▸ What to produce
For the word "significant", give the number of lines in these entries that contain it, with nothing else.

▸ Input material
•••••
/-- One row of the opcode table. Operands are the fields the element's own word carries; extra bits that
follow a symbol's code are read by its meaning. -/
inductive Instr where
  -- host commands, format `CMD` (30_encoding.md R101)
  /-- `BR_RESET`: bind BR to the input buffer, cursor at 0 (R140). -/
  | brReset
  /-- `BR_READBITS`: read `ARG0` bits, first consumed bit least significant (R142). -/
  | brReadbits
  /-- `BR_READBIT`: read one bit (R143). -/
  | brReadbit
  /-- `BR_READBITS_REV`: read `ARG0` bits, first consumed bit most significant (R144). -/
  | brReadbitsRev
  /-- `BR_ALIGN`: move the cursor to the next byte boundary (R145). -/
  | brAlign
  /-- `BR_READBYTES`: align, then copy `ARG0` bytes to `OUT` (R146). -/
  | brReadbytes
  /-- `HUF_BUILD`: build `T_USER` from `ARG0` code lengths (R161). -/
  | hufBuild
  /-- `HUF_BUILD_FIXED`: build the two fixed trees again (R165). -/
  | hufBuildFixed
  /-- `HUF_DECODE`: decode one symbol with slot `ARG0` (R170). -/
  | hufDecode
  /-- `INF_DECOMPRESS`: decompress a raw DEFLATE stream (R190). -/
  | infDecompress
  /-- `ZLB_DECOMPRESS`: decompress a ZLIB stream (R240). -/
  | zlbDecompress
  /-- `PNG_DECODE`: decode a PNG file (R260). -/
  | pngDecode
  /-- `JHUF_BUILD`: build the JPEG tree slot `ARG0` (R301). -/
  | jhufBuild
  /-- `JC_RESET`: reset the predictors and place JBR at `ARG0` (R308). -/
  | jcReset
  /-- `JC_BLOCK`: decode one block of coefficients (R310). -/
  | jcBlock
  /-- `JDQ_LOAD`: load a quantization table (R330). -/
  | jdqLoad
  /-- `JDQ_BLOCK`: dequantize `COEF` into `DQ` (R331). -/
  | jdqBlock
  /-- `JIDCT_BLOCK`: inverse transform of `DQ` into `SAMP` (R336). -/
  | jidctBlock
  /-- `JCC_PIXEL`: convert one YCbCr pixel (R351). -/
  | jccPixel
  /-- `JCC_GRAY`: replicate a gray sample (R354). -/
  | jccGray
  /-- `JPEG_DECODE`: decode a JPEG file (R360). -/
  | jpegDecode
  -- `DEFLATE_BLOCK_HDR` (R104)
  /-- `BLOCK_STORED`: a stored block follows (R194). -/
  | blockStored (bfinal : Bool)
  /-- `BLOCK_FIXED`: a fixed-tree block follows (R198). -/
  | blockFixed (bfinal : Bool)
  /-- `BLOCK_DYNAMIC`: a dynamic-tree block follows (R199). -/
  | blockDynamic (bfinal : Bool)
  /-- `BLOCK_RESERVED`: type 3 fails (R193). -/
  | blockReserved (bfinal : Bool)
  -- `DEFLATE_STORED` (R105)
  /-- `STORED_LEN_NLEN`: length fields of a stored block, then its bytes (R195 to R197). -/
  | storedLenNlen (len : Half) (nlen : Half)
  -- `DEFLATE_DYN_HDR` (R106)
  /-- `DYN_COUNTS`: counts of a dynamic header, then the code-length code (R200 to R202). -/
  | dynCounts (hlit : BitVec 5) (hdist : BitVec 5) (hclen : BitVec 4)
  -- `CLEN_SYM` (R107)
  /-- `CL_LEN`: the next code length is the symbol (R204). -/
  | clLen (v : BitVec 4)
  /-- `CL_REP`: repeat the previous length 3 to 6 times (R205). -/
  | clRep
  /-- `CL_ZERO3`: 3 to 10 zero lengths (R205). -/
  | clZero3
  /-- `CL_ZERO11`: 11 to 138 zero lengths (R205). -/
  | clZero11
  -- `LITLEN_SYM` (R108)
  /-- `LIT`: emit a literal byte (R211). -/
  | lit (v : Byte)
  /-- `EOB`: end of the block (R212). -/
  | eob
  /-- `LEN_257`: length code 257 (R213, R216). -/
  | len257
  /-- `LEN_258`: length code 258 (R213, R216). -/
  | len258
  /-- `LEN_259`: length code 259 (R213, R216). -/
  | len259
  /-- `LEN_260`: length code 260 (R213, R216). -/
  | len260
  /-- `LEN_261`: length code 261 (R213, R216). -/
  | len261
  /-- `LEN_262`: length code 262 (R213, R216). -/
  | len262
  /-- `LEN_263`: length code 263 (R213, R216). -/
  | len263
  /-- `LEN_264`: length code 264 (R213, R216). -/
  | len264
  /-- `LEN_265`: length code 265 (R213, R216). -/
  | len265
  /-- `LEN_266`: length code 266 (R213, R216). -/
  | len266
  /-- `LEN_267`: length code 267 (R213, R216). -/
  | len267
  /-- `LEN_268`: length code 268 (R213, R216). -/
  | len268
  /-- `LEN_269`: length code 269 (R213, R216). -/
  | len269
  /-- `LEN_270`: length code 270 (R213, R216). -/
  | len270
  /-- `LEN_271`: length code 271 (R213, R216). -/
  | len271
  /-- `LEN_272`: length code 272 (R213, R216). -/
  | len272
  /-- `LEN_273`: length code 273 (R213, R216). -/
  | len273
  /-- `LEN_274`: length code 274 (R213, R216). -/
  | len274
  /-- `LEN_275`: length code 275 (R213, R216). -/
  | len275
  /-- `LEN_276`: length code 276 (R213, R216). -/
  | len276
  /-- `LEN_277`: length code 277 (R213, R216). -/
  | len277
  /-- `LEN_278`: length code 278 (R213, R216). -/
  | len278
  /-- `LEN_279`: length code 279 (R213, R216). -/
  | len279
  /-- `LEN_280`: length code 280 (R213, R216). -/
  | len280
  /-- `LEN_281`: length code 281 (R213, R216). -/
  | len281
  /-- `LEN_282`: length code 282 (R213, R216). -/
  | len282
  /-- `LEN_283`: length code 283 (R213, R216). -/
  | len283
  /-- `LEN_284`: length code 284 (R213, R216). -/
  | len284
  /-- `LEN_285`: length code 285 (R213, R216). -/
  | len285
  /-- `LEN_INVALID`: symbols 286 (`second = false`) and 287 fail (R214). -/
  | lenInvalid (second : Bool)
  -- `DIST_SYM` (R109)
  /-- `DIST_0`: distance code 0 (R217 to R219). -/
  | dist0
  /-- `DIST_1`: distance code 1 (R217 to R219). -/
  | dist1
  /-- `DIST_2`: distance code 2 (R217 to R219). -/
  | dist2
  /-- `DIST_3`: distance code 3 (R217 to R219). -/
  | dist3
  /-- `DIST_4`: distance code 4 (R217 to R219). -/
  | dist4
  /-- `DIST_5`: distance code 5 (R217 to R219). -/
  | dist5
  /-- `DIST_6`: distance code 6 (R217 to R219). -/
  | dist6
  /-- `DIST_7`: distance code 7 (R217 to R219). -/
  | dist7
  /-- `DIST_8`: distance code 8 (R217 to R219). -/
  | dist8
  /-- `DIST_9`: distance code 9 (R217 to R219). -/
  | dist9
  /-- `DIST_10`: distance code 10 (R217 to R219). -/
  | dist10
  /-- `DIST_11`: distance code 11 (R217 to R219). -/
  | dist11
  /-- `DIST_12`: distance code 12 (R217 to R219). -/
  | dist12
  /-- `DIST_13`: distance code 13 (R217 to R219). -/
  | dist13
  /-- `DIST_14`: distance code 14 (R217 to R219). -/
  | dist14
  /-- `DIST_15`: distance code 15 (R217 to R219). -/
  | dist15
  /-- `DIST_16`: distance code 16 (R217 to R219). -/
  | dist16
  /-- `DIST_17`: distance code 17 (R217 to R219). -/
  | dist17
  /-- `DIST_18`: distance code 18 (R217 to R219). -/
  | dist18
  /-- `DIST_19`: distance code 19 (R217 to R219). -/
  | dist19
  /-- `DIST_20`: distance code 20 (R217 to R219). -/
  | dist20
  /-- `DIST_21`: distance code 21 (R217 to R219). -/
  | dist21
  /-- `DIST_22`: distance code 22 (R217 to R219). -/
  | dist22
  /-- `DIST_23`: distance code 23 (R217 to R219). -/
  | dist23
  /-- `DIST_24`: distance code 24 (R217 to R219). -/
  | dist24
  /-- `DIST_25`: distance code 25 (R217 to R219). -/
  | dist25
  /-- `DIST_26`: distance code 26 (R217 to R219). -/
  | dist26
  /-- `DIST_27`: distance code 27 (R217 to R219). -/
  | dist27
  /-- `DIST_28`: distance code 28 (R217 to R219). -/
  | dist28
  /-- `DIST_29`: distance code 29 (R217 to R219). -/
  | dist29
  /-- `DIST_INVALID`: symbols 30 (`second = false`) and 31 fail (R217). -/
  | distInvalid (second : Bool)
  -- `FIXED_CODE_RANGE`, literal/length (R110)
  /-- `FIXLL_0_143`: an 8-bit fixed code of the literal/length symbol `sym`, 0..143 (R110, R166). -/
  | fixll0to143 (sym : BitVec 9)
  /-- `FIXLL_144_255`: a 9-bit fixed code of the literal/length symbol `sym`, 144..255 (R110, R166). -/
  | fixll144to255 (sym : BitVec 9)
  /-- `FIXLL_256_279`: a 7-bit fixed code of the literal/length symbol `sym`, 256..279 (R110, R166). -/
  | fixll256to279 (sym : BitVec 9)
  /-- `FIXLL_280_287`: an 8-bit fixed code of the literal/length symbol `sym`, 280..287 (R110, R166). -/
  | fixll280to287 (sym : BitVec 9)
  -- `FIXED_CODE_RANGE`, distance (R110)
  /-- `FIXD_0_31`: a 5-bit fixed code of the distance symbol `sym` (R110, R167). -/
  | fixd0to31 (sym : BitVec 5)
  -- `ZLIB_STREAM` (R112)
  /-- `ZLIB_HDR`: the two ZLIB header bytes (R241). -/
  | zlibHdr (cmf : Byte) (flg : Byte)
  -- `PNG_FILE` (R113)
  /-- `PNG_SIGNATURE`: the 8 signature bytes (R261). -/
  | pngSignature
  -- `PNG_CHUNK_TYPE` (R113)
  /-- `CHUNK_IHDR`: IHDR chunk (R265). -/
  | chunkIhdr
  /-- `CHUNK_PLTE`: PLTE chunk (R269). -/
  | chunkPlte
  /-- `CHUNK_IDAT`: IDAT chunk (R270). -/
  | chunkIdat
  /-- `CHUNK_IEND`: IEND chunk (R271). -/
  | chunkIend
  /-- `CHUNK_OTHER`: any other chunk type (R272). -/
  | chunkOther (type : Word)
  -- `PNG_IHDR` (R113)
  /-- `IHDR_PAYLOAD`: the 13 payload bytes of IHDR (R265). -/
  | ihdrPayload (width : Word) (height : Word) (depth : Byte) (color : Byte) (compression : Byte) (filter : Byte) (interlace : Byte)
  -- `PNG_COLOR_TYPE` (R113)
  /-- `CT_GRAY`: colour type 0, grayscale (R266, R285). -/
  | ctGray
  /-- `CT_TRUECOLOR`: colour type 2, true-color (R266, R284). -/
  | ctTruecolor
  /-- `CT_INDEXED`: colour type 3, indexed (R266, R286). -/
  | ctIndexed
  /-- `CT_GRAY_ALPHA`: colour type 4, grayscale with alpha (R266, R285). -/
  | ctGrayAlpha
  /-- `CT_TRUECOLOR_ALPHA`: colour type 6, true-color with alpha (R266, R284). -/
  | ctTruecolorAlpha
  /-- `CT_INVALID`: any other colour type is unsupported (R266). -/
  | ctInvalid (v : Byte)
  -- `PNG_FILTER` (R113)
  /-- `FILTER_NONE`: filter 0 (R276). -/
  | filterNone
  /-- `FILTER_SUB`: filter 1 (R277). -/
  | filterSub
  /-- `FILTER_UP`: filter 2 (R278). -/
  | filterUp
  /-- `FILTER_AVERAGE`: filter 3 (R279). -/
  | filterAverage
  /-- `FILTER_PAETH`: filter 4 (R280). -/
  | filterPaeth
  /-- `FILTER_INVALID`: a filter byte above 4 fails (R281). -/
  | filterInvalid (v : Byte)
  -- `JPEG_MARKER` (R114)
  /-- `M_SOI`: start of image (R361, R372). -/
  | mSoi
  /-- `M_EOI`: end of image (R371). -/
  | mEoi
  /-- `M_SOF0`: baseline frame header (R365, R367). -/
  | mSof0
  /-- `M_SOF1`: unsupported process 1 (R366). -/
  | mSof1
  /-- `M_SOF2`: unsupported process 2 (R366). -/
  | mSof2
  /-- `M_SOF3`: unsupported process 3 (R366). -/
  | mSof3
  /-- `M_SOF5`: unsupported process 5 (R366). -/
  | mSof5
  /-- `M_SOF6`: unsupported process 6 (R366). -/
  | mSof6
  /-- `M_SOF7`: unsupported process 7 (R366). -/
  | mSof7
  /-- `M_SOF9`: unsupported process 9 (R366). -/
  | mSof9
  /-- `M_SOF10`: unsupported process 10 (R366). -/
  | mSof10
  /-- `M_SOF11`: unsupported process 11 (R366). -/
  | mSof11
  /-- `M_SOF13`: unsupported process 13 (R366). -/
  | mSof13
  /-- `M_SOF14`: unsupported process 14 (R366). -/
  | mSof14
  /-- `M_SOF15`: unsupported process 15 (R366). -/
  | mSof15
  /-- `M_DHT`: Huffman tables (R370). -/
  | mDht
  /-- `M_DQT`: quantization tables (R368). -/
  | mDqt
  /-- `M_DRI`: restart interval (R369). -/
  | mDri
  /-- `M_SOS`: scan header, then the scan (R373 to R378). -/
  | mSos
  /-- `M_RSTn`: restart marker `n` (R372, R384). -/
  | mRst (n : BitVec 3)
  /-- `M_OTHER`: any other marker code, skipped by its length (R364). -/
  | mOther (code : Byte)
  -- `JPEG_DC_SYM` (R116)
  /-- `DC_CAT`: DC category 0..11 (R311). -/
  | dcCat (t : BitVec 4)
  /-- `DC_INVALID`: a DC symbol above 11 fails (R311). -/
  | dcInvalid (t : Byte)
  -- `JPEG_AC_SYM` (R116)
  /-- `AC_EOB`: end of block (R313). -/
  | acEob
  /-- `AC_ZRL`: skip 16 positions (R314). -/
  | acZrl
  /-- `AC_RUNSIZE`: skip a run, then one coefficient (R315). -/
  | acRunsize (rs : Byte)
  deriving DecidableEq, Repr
•••••
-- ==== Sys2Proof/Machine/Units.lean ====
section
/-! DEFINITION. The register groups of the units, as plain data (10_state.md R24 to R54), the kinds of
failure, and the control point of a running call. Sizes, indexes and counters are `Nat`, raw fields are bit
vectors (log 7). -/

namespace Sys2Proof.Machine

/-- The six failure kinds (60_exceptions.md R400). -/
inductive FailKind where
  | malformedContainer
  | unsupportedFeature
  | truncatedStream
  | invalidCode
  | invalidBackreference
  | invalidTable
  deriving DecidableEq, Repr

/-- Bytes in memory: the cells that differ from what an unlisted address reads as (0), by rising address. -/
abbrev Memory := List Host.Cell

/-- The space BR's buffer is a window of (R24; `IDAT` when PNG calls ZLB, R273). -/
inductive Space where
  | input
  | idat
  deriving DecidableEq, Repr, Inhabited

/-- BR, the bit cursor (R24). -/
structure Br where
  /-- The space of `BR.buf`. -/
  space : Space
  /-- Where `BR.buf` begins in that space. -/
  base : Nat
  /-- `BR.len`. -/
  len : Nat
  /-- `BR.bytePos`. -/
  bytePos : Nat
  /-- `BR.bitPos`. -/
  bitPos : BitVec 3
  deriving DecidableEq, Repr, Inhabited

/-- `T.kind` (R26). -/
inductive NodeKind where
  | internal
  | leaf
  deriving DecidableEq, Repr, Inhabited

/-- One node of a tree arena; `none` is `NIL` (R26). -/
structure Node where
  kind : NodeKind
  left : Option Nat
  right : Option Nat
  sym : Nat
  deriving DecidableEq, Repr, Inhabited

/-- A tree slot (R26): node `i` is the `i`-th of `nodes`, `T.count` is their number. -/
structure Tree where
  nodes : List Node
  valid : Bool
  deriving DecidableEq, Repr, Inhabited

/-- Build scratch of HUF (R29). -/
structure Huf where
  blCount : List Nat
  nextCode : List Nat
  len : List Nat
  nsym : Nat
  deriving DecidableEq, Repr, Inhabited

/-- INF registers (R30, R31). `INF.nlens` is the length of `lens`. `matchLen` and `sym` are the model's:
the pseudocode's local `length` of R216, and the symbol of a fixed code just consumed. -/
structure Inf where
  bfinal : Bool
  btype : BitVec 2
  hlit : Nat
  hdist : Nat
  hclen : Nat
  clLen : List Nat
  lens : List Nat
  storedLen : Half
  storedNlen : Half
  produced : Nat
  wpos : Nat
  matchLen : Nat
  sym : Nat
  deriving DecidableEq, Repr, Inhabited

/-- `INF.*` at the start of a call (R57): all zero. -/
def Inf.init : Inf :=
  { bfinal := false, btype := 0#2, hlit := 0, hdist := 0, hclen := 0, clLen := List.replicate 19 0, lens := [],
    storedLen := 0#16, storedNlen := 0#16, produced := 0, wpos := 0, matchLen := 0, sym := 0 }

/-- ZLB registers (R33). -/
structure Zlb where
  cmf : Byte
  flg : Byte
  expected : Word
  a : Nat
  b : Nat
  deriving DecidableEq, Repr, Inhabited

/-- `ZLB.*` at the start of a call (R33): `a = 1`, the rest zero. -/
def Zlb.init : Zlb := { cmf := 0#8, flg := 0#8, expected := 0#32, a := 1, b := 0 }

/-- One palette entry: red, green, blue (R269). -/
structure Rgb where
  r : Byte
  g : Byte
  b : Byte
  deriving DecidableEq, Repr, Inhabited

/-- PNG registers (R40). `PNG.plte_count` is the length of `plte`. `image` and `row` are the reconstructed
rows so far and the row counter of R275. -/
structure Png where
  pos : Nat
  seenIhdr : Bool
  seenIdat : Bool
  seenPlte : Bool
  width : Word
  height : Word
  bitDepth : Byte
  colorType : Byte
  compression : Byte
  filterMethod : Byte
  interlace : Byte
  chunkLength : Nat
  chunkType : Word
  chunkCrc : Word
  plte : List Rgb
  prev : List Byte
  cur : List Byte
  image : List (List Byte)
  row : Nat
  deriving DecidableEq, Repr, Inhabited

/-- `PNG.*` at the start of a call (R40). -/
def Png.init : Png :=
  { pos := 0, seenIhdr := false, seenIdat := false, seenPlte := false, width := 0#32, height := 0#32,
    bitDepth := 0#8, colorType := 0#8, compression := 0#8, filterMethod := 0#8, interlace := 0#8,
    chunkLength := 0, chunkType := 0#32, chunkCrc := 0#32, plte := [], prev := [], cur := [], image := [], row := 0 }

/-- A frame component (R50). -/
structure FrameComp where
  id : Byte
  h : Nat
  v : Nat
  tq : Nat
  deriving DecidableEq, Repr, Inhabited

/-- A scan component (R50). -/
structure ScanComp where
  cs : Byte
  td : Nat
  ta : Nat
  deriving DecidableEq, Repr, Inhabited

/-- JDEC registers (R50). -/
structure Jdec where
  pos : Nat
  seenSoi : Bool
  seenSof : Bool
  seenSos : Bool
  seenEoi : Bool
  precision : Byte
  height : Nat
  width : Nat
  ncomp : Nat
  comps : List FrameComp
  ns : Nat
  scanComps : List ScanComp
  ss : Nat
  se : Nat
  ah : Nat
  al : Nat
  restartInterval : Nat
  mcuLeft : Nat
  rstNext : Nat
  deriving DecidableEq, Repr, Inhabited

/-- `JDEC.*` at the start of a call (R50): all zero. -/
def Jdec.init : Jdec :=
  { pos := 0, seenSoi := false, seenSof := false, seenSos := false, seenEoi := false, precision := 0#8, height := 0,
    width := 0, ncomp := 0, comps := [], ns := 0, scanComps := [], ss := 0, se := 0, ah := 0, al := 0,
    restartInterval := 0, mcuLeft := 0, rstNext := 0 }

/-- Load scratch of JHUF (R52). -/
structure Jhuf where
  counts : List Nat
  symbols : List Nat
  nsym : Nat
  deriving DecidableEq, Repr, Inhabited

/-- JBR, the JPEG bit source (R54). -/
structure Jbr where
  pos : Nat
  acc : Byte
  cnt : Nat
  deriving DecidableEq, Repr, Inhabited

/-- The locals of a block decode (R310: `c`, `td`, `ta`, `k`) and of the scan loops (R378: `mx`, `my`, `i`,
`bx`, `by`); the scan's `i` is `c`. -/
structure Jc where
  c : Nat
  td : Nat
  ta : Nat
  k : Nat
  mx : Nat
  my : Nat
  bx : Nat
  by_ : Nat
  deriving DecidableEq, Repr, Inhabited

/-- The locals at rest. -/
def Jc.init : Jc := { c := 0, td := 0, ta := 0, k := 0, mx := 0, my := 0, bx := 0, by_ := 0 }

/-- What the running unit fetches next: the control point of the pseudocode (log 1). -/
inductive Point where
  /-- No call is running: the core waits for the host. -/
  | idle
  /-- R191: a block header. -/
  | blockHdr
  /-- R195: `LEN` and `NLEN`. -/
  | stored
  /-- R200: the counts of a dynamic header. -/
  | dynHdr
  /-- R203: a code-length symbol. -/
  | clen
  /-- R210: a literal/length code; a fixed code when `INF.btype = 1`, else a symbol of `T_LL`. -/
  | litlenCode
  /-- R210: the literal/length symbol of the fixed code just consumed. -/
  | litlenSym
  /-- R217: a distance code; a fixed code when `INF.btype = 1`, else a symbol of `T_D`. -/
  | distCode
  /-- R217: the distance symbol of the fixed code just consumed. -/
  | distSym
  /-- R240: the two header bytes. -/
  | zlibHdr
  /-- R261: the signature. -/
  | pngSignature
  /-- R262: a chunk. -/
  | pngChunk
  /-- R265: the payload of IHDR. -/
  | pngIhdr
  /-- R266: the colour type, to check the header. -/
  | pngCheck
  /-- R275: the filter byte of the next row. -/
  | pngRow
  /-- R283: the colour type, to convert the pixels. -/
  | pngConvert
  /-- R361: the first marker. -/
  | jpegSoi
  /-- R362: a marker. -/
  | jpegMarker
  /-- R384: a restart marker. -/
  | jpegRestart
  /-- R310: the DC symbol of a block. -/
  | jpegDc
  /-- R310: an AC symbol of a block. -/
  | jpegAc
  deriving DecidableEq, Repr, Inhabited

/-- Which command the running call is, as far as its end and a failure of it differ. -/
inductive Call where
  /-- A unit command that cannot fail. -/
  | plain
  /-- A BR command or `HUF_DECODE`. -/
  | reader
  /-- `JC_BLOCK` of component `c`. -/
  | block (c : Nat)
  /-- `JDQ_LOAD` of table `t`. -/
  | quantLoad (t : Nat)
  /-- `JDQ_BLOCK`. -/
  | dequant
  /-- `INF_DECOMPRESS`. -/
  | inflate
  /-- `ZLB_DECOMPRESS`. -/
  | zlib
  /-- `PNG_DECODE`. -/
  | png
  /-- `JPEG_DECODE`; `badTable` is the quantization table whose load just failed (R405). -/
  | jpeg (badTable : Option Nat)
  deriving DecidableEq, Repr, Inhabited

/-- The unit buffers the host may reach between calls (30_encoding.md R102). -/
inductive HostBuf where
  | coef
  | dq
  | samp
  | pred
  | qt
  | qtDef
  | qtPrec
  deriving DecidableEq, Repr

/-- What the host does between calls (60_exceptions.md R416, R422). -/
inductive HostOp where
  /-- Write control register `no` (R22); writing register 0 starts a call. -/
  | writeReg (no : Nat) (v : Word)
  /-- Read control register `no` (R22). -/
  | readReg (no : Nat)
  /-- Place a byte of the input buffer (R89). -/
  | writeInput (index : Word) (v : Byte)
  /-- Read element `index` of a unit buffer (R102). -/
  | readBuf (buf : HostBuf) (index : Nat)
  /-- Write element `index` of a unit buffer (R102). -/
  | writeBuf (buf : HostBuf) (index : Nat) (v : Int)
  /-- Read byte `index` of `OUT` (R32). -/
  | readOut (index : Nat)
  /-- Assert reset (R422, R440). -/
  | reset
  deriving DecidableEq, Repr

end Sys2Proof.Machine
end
•••••
▸ Solution for this task
2